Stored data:
::::::::::
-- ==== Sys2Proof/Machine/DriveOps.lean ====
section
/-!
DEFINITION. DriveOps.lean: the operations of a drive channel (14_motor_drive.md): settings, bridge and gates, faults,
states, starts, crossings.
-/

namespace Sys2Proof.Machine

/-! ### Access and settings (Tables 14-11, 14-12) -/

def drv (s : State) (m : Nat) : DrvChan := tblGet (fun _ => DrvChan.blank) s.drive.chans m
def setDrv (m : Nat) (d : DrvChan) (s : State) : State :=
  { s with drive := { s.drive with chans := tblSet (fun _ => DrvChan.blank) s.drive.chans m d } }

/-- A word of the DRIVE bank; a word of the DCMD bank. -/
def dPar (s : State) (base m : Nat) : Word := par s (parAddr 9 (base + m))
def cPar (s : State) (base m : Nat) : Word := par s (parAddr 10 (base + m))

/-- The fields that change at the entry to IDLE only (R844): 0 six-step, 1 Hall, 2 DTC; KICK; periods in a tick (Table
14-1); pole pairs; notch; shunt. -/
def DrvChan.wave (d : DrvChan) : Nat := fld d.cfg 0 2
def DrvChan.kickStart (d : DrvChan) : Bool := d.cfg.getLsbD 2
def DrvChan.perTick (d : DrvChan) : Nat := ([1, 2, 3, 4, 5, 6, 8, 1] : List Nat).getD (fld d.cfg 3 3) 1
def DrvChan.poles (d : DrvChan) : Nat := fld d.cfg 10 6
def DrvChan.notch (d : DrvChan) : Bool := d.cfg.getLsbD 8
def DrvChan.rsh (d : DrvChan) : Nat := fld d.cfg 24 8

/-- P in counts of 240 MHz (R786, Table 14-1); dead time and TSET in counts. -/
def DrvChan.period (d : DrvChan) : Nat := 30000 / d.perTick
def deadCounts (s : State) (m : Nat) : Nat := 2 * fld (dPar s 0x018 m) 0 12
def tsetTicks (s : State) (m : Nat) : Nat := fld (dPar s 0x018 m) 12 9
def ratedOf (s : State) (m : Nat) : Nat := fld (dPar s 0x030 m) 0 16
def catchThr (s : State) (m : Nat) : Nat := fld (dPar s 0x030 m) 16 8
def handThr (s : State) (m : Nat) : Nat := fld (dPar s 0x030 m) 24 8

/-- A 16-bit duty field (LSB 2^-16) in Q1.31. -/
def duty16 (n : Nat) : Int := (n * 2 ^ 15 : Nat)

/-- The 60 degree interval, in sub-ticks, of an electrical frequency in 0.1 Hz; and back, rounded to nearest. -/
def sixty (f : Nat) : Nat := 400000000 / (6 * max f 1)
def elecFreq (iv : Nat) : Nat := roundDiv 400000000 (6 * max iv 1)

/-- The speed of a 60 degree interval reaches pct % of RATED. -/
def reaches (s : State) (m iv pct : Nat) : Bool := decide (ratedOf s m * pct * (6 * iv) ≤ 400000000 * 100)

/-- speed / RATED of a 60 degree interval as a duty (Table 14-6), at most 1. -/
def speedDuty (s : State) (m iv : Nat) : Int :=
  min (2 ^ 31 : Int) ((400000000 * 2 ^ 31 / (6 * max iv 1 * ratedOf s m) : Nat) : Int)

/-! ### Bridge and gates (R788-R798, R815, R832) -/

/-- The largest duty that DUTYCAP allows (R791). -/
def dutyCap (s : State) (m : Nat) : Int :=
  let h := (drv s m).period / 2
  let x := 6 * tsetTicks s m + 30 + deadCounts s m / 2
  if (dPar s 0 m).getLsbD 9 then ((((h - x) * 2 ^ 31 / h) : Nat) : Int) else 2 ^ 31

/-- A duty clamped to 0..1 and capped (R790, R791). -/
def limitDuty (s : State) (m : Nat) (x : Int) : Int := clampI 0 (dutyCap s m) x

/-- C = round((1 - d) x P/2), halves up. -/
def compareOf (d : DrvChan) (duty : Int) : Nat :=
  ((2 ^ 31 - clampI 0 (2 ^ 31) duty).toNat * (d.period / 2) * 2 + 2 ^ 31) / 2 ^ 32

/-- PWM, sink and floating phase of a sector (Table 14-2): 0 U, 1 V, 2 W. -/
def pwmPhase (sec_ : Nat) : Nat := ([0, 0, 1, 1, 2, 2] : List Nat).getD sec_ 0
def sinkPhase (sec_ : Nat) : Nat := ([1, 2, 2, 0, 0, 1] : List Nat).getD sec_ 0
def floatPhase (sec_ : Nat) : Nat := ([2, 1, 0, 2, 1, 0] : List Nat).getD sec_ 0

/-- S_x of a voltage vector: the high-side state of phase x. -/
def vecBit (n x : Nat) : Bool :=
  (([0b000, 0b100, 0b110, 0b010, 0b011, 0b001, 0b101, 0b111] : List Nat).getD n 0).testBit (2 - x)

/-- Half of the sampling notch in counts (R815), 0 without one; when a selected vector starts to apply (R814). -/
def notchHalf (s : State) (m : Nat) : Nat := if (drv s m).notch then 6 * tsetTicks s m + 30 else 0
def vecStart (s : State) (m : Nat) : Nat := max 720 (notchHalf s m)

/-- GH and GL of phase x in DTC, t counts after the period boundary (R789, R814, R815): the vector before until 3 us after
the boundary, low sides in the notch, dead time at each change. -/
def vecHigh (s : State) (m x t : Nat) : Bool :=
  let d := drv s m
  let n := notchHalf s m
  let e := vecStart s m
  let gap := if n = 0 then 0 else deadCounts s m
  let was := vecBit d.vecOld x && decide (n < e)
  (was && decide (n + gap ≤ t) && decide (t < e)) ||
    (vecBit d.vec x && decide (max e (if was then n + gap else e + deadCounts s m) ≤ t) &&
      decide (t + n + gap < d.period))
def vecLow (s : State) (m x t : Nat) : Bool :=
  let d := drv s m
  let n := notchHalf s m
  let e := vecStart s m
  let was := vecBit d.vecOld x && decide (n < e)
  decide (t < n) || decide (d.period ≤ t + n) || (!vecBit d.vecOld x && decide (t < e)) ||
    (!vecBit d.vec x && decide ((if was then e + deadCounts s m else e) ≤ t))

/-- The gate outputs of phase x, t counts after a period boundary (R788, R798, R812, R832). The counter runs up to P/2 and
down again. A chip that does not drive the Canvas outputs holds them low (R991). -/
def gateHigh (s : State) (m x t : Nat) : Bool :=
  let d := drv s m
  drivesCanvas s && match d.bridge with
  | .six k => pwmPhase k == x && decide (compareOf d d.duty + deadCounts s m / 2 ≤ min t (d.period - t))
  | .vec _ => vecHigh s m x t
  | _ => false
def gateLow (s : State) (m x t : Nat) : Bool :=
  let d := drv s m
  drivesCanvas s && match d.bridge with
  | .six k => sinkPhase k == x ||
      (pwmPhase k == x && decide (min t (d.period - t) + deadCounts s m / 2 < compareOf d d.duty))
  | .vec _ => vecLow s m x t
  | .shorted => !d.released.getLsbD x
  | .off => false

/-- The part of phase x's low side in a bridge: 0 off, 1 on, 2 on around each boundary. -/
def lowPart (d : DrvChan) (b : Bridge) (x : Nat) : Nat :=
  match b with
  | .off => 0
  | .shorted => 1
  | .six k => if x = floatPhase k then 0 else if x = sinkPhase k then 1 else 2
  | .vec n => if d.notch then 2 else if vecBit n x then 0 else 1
::::::::::
■ THE PROBLEM
Using the entries above, repeat only the lines from the one containing "def DrvChan.notch (d" through the one containing "def deadCounts (s", end lines included.

■ RESPONSE AREA
def DrvChan.notch (d : DrvChan) : Bool := d.cfg.getLsbD 8
def DrvChan.rsh (d : DrvChan) : Nat := fld d.cfg 24 8

/-- P in counts of 240 MHz (R786, Table 14-1); dead time and TSET in counts. -/
def DrvChan.period (d : DrvChan) : Nat := 30000 / d.perTick
def deadCounts (s : State) (m : Nat) : Nat := 2 * fld (dPar s 0x018 m) 0 12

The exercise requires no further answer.